Born in 1965 in Nice, Jean-Luc Blanc started his artistic career by drawing, gradually venturing towards painting. This picture-lover takes constant inspiration from the numerous media that our society puts forward, gleaning images from magazines, newspapers, postcards, and films. After a frenzied period of collecting and accumulation, several pictures ‘impose’ themselves to Jean-Luc Blanc, and he selects these to paint. Transferring a small picture to a larger-sized painting allows the artist to give a second life to the image – he says himself that photography is an execution, painting a resuscitation. Giving pictures selected from our everyday life a new purpose, cancelling their first meaning, bringing anonymity to stars, conferring new-found glory on John Does – this is Jean-Luc Blanc’s game. With this somewhat simple and repetitive technique, the artist masterfully allows the spectator to come across a new image, free of its past, and open to interpretation. Discovering Jean-Luc Blanc’s work allows us to come to terms with our own personal way of looking at art.
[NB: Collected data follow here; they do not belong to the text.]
-- ==== Sys2Proof/Decode.lean ====
section
/-! DEFINITION. The encoding of the 62 instructions: the decoder, total on every word and on every list of bytes, the
encoder, and the masks and matches of spec/opcode_table.json (30_encoding.md). -/

namespace Sys2Proof

open Machine

/-- Why bytes are no instruction. -/
inductive DecodeError where
  /-- Fewer than the four bytes of an instruction (30_encoding.md R80). -/
  | truncated
  /-- The word matches no row of the opcode table (30_encoding.md R94). -/
  | illegalOpcode (w : Word)
  deriving DecidableEq, Repr

-- The fields of a word (30_encoding.md R81 to R85).

/-- `op`, bits 31..26. -/
def opField (w : Word) : BitVec 6 := w.extractLsb' 26 6

/-- Bits 25..21: `rs`, or `fmt`, or the selector of the coprocessor 0 moves. -/
def rsField (w : Word) : BitVec 5 := w.extractLsb' 21 5

/-- Bits 20..16: `rt`, or `ft`. -/
def rtField (w : Word) : BitVec 5 := w.extractLsb' 16 5

/-- Bits 15..11: `rd`, or `cd`, or `fs`. -/
def rdField (w : Word) : BitVec 5 := w.extractLsb' 11 5

/-- Bits 10..6: `sa`, or `fd`. -/
def saField (w : Word) : BitVec 5 := w.extractLsb' 6 5

/-- `funct`, bits 5..0. -/
def functField (w : Word) : BitVec 6 := w.extractLsb' 0 6

/-- The number in bits 25..21. -/
def rsOf (w : Word) : Fin 32 := (rsField w).toFin

/-- The number in bits 20..16. -/
def rtOf (w : Word) : Fin 32 := (rtField w).toFin

/-- The number in bits 15..11. -/
def rdOf (w : Word) : Fin 32 := (rdField w).toFin

/-- The number in bits 10..6. -/
def fdOf (w : Word) : Fin 32 := (saField w).toFin

/-- The shift amount, bits 10..6. -/
def saOf (w : Word) : BitVec 5 := saField w

/-- `imm`, bits 15..0 (R82). -/
def immOf (w : Word) : Half := w.extractLsb' 0 16

/-- `target`, bits 25..0 (R83). -/
def targetOf (w : Word) : BitVec 26 := w.extractLsb' 0 26

/-- The answer for a word that matches no row. -/
def illegal (w : Word) : Except DecodeError Instr := .error (.illegalOpcode w)

/-- `op` = 000000, selected by `funct` (30_encoding.md R88, R89). -/
def decodeSpecial (w : Word) : Except DecodeError Instr :=
  match functField w with
  | 0b000000#6 => if rsField w = 0#5 then .ok (.sll (rdOf w) (rtOf w) (saOf w)) else illegal w
  | 0b000010#6 => if rsField w = 0#5 then .ok (.srl (rdOf w) (rtOf w) (saOf w)) else illegal w
  | 0b000011#6 => if rsField w = 0#5 then .ok (.sra (rdOf w) (rtOf w) (saOf w)) else illegal w
  | 0b000100#6 => if saField w = 0#5 then .ok (.sllv (rdOf w) (rtOf w) (rsOf w)) else illegal w
  | 0b000110#6 => if saField w = 0#5 then .ok (.srlv (rdOf w) (rtOf w) (rsOf w)) else illegal w
  | 0b000111#6 => if saField w = 0#5 then .ok (.srav (rdOf w) (rtOf w) (rsOf w)) else illegal w
  | 0b001000#6 => if rtField w = 0#5 ∧ rdField w = 0#5 ∧ saField w = 0#5 then .ok (.jr (rsOf w)) else illegal w
  | 0b001001#6 => if rtField w = 0#5 ∧ saField w = 0#5 then .ok (.jalr (rdOf w) (rsOf w)) else illegal w
  | 0b001100#6 => .ok .syscall
  | 0b010000#6 => if rsField w = 0#5 ∧ rtField w = 0#5 ∧ saField w = 0#5 then .ok (.mfhi (rdOf w)) else illegal w
  | 0b010010#6 => if rsField w = 0#5 ∧ rtField w = 0#5 ∧ saField w = 0#5 then .ok (.mflo (rdOf w)) else illegal w
  | 0b011000#6 => if rdField w = 0#5 ∧ saField w = 0#5 then .ok (.mult (rsOf w) (rtOf w)) else illegal w
  | 0b011001#6 => if rdField w = 0#5 ∧ saField w = 0#5 then .ok (.multu (rsOf w) (rtOf w)) else illegal w
  | 0b011010#6 => if rdField w = 0#5 ∧ saField w = 0#5 then .ok (.div (rsOf w) (rtOf w)) else illegal w
  | 0b011011#6 => if rdField w = 0#5 ∧ saField w = 0#5 then .ok (.divu (rsOf w) (rtOf w)) else illegal w
  | 0b100000#6 => if saField w = 0#5 then .ok (.add (rdOf w) (rsOf w) (rtOf w)) else illegal w
  | 0b100001#6 => if saField w = 0#5 then .ok (.addu (rdOf w) (rsOf w) (rtOf w)) else illegal w
  | 0b100010#6 => if saField w = 0#5 then .ok (.sub (rdOf w) (rsOf w) (rtOf w)) else illegal w
  | 0b100011#6 => if saField w = 0#5 then .ok (.subu (rdOf w) (rsOf w) (rtOf w)) else illegal w
  | 0b100100#6 => if saField w = 0#5 then .ok (.and (rdOf w) (rsOf w) (rtOf w)) else illegal w
  | 0b100101#6 => if saField w = 0#5 then .ok (.or (rdOf w) (rsOf w) (rtOf w)) else illegal w
  | 0b100110#6 => if saField w = 0#5 then .ok (.xor (rdOf w) (rsOf w) (rtOf w)) else illegal w
  | 0b100111#6 => if saField w = 0#5 then .ok (.nor (rdOf w) (rsOf w) (rtOf w)) else illegal w
  | 0b101010#6 => if saField w = 0#5 then .ok (.slt (rdOf w) (rsOf w) (rtOf w)) else illegal w
  | 0b101011#6 => if saField w = 0#5 then .ok (.sltu (rdOf w) (rsOf w) (rtOf w)) else illegal w
  | _ => illegal w

/-- `op` = 010000, the coprocessor 0 moves (30_encoding.md R84, R92). -/
def decodeCop0 (w : Word) : Except DecodeError Instr :=
  if saField w = 0#5 ∧ functField w = 0#6 then
    match rsField w with
    | 0b00000#5 => .ok (.mfc0 (rtOf w) (rdOf w))
    | 0b00100#5 => .ok (.mtc0 (rdOf w) (rtOf w))
    | _ => illegal w
  else illegal w

/-- `op` = 010001, `fmt` = FMT_S (30_encoding.md R90). -/
def decodeSingle (w : Word) : Except DecodeError Instr :=
  match functField w with
  | 0b000000#6 => .ok (.addS (fdOf w) (rdOf w) (rtOf w))
  | 0b000001#6 => .ok (.subS (fdOf w) (rdOf w) (rtOf w))
  | 0b000010#6 => .ok (.mulS (fdOf w) (rdOf w) (rtOf w))
  | 0b000011#6 => .ok (.divS (fdOf w) (rdOf w) (rtOf w))
  | 0b000110#6 => if rtField w = 0#5 then .ok (.movS (fdOf w) (rdOf w)) else illegal w
  | _ => illegal w

/-- `op` = 010001, `fmt` = FMT_D (30_encoding.md R90). -/
def decodeDouble (w : Word) : Except DecodeError Instr :=
  match functField w with
  | 0b000000#6 => .ok (.addD (fdOf w) (rdOf w) (rtOf w))
  | 0b000001#6 => .ok (.subD (fdOf w) (rdOf w) (rtOf w))
  | 0b000010#6 => .ok (.mulD (fdOf w) (rdOf w) (rtOf w))
  | 0b000011#6 => .ok (.divD (fdOf w) (rdOf w) (rtOf w))
  | 0b000110#6 => if rtField w = 0#5 then .ok (.movD (fdOf w) (rdOf w)) else illegal w
  | _ => illegal w

/-- `op` = 010001, selected by `fmt` (30_encoding.md R85, R90). -/
def decodeFloat (w : Word) : Except DecodeError Instr :=
  if rsField w = Config.fmtS then decodeSingle w
  else if rsField w = Config.fmtD then decodeDouble w
  else illegal w

/-- The instruction a word is, by its op-code (30_encoding.md R87); a word that matches no row is refused by name
(R94). -/
def decodeWord (w : Word) : Except DecodeError Instr :=
  match opField w with
  | 0b000000#6 => decodeSpecial w
  | 0b000001#6 => if rtField w = 0#5 then .ok (.bltz (rsOf w) (immOf w)) else illegal w
  | 0b000010#6 => .ok (.j (targetOf w))
  | 0b000011#6 => .ok (.jal (targetOf w))
  | 0b000100#6 => .ok (.beq (rsOf w) (rtOf w) (immOf w))
  | 0b000101#6 => .ok (.bne (rsOf w) (rtOf w) (immOf w))
  | 0b000110#6 => if rtField w = 0#5 then .ok (.blez (rsOf w) (immOf w)) else illegal w
  | 0b000111#6 => if rtField w = 0#5 then .ok (.bgtz (rsOf w) (immOf w)) else illegal w
  | 0b001000#6 => .ok (.addi (rtOf w) (rsOf w) (immOf w))
  | 0b001001#6 => .ok (.addiu (rtOf w) (rsOf w) (immOf w))
  | 0b001010#6 => .ok (.slti (rtOf w) (rsOf w) (immOf w))
  | 0b001011#6 => .ok (.sltiu (rtOf w) (rsOf w) (immOf w))
  | 0b001100#6 => .ok (.andi (rtOf w) (rsOf w) (immOf w))
  | 0b001101#6 => .ok (.ori (rtOf w) (rsOf w) (immOf w))
  | 0b001110#6 => .ok (.xori (rtOf w) (rsOf w) (immOf w))
  | 0b001111#6 => if rsField w = 0#5 then .ok (.lui (rtOf w) (immOf w)) else illegal w
  | 0b010000#6 => decodeCop0 w
  | 0b010001#6 => decodeFloat w
  | 0b100000#6 => .ok (.lb (rtOf w) (immOf w) (rsOf w))
  | 0b100001#6 => .ok (.lh (rtOf w) (immOf w) (rsOf w))
  | 0b100011#6 => .ok (.lw (rtOf w) (immOf w) (rsOf w))
  | 0b100100#6 => .ok (.lbu (rtOf w) (immOf w) (rsOf w))
  | 0b100101#6 => .ok (.lhu (rtOf w) (immOf w) (rsOf w))
  | 0b101000#6 => .ok (.sb (rtOf w) (immOf w) (rsOf w))
  | 0b101001#6 => .ok (.sh (rtOf w) (immOf w) (rsOf w))
  | 0b101011#6 => .ok (.sw (rtOf w) (immOf w) (rsOf w))
  | 0b110001#6 => .ok (.lwc1 (rtOf w) (immOf w) (rsOf w))
  | 0b111001#6 => .ok (.swc1 (rtOf w) (immOf w) (rsOf w))
  | _ => illegal w

/-- The instruction the first four of the given bytes are, in byte order `o` (20_memory.md R52, 30_encoding.md R80). -/
def decode (o : ByteOrder) : List Byte → Except DecodeError Instr
  | b0 :: b1 :: b2 :: b3 :: _ => decodeWord (joinWord o b0 b1 b2 b3)
  | _ => .error .truncated

-- The encoder.

/-- A register number as a 5-bit field. -/
def bits (r : Fin 32) : BitVec 5 := BitVec.ofFin r

/-- The R-type layout with `op` = 000000 (30_encoding.md R81). -/
def rType (rs rt rd sa : BitVec 5) (funct : BitVec 6) : Word :=
  putAt 32 26 0b000000#6 ||| putAt 32 21 rs ||| putAt 32 16 rt ||| putAt 32 11 rd ||| putAt 32 6 sa ||| putAt 32 0 funct

/-- The I-type layout (30_encoding.md R82). -/
def iType (op : BitVec 6) (rs rt : BitVec 5) (imm : Half) : Word :=
  putAt 32 26 op ||| putAt 32 21 rs ||| putAt 32 16 rt ||| putAt 32 0 imm

/-- The jump layout (30_encoding.md R83). -/
def jType (op : BitVec 6) (target : BitVec 26) : Word := putAt 32 26 op ||| putAt 32 0 target

/-- The coprocessor 0 move layout (30_encoding.md R84). -/
def cop0Type (selector rt cd : BitVec 5) : Word :=
  putAt 32 26 0b010000#6 ||| putAt 32 21 selector ||| putAt 32 16 rt ||| putAt 32 11 cd

/-- The floating-point register layout (30_encoding.md R85). -/
def fpType (fmt ft fs fd : BitVec 5) (funct : BitVec 6) : Word :=
  putAt 32 26 0b010001#6 ||| putAt 32 21 fmt ||| putAt 32 16 ft ||| putAt 32 11 fs ||| putAt 32 6 fd ||| putAt 32 0 funct

/-- The word of an instruction, from the encoding tables (30_encoding.md R87 to R92); SYSCALL's ignored bits are
written as zeros (47_syscall.md R220; log 29). -/
def encode : Instr → Word
  | .add rd rs rt => rType (bits rs) (bits rt) (bits rd) 0#5 0b100000#6
  | .addu rd rs rt => rType (bits rs) (bits rt) (bits rd) 0#5 0b100001#6
  | .sub rd rs rt => rType (bits rs) (bits rt) (bits rd) 0#5 0b100010#6
  | .subu rd rs rt => rType (bits rs) (bits rt) (bits rd) 0#5 0b100011#6
  | .mult rs rt => rType (bits rs) (bits rt) 0#5 0#5 0b011000#6
  | .multu rs rt => rType (bits rs) (bits rt) 0#5 0#5 0b011001#6
  | .div rs rt => rType (bits rs) (bits rt) 0#5 0#5 0b011010#6
  | .divu rs rt => rType (bits rs) (bits rt) 0#5 0#5 0b011011#6
  | .slt rd rs rt => rType (bits rs) (bits rt) (bits rd) 0#5 0b101010#6
  | .sltu rd rs rt => rType (bits rs) (bits rt) (bits rd) 0#5 0b101011#6
  | .and rd rs rt => rType (bits rs) (bits rt) (bits rd) 0#5 0b100100#6
  | .or rd rs rt => rType (bits rs) (bits rt) (bits rd) 0#5 0b100101#6
  | .nor rd rs rt => rType (bits rs) (bits rt) (bits rd) 0#5 0b100111#6
  | .xor rd rs rt => rType (bits rs) (bits rt) (bits rd) 0#5 0b100110#6
  | .addi rt rs imm => iType 0b001000#6 (bits rs) (bits rt) imm
  | .addiu rt rs imm => iType 0b001001#6 (bits rs) (bits rt) imm
  | .slti rt rs imm => iType 0b001010#6 (bits rs) (bits rt) imm
  | .sltiu rt rs imm => iType 0b001011#6 (bits rs) (bits rt) imm
  | .andi rt rs imm => iType 0b001100#6 (bits rs) (bits rt) imm
  | .ori rt rs imm => iType 0b001101#6 (bits rs) (bits rt) imm
  | .xori rt rs imm => iType 0b001110#6 (bits rs) (bits rt) imm
  | .sll rd rt sa => rType 0#5 (bits rt) (bits rd) sa 0b000000#6
  | .sllv rd rt rs => rType (bits rs) (bits rt) (bits rd) 0#5 0b000100#6
  | .srl rd rt sa => rType 0#5 (bits rt) (bits rd) sa 0b000010#6
  | .srlv rd rt rs => rType (bits rs) (bits rt) (bits rd) 0#5 0b000110#6
  | .sra rd rt sa => rType 0#5 (bits rt) (bits rd) sa 0b000011#6
  | .srav rd rt rs => rType (bits rs) (bits rt) (bits rd) 0#5 0b000111#6
  | .lw rt imm rs => iType 0b100011#6 (bits rs) (bits rt) imm
  | .sw rt imm rs => iType 0b101011#6 (bits rs) (bits rt) imm
  | .lbu rt imm rs => iType 0b100100#6 (bits rs) (bits rt) imm
  | .lb rt imm rs => iType 0b100000#6 (bits rs) (bits rt) imm
  | .lhu rt imm rs => iType 0b100101#6 (bits rs) (bits rt) imm
  | .lh rt imm rs => iType 0b100001#6 (bits rs) (bits rt) imm
  | .sb rt imm rs => iType 0b101000#6 (bits rs) (bits rt) imm
  | .sh rt imm rs => iType 0b101001#6 (bits rs) (bits rt) imm
  | .lwc1 ft imm rs => iType 0b110001#6 (bits rs) (bits ft) imm
  | .swc1 ft imm rs => iType 0b111001#6 (bits rs) (bits ft) imm
  | .lui rt imm => iType 0b001111#6 0#5 (bits rt) imm
  | .beq rs rt imm => iType 0b000100#6 (bits rs) (bits rt) imm
  | .bne rs rt imm => iType 0b000101#6 (bits rs) (bits rt) imm
  | .blez rs imm => iType 0b000110#6 (bits rs) 0#5 imm
  | .bgtz rs imm => iType 0b000111#6 (bits rs) 0#5 imm
  | .bltz rs imm => iType 0b000001#6 (bits rs) 0#5 imm
  | .j target => jType 0b000010#6 target
  | .jal target => jType 0b000011#6 target
  | .jr rs => rType (bits rs) 0#5 0#5 0#5 0b001000#6
  | .jalr rd rs => rType (bits rs) 0#5 (bits rd) 0#5 0b001001#6
  | .mfhi rd => rType 0#5 0#5 (bits rd) 0#5 0b010000#6
  | .mflo rd => rType 0#5 0#5 (bits rd) 0#5 0b010010#6
  | .mfc0 rt cd => cop0Type 0b00000#5 (bits rt) (bits cd)
  | .mtc0 cd rt => cop0Type 0b00100#5 (bits rt) (bits cd)
  | .addS fd fs ft => fpType Config.fmtS (bits ft) (bits fs) (bits fd) 0b000000#6
  | .addD fd fs ft => fpType Config.fmtD (bits ft) (bits fs) (bits fd) 0b000000#6
  | .subS fd fs ft => fpType Config.fmtS (bits ft) (bits fs) (bits fd) 0b000001#6
  | .subD fd fs ft => fpType Config.fmtD (bits ft) (bits fs) (bits fd) 0b000001#6
  | .mulS fd fs ft => fpType Config.fmtS (bits ft) (bits fs) (bits fd) 0b000010#6
  | .mulD fd fs ft => fpType Config.fmtD (bits ft) (bits fs) (bits fd) 0b000010#6
  | .divS fd fs ft => fpType Config.fmtS (bits ft) (bits fs) (bits fd) 0b000011#6
  | .divD fd fs ft => fpType Config.fmtD (bits ft) (bits fs) (bits fd) 0b000011#6
  | .movS fd fs => fpType Config.fmtS 0#5 (bits fs) (bits fd) 0b000110#6
  | .movD fd fs => fpType Config.fmtD 0#5 (bits fs) (bits fd) 0b000110#6
  | .syscall => rType 0#5 0#5 0#5 0#5 0b001100#6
Along with over two hundred of his paintings and drawings, forty-five other artists have been brought together by Jean-Luc Blanc and the Parisian curator Alexis Vaillant to be part of this retrospective.
Indeed, when invited to create a retrospective of his work, Jean-Luc Blanc couldn’t conceive his canvasses without the production of other artists, contemporary or historical, that have influenced him throughout his career. Add to that antiques and anonymous objects, artworks from the municipal museums of Bordeaux, and you have a fully blown ‘Opera Rock’, an eclectic collection of the desires and inspirations of Jean-Luc Blanc, set out in thirteen rooms of the second floor gallery of the CAPC.
Along with sound effects orchestrated by Mr. Learn, and the phantom of the French writer Marguerite Duras hanging over the exhibition, the CAPC has successfully managed to give you the feeling of entering into Jean-Luc Blanc’s mind and understanding his approach as an artist, his world of imagination and creation. This 3D version of his brain is characterised by a diversity of techniques, a medley of generations and nationalities, and a multiplicity of truths.
Works by Michel Blazy, paintings by Dan Attoe, bestial sculptures by Laurent Le Deunff, and photographs by Diane Arbus dialogue with installations by Vidya Gastaldon, hand-crafted objects by Shannon Bool, shotgun paintings by William Burroughs, videos by Brice Dellsperger and lithography by Odilon Redon. All of these accompany the enigmatic paintings of Jean-Luc Blanc, communicating as if old friends.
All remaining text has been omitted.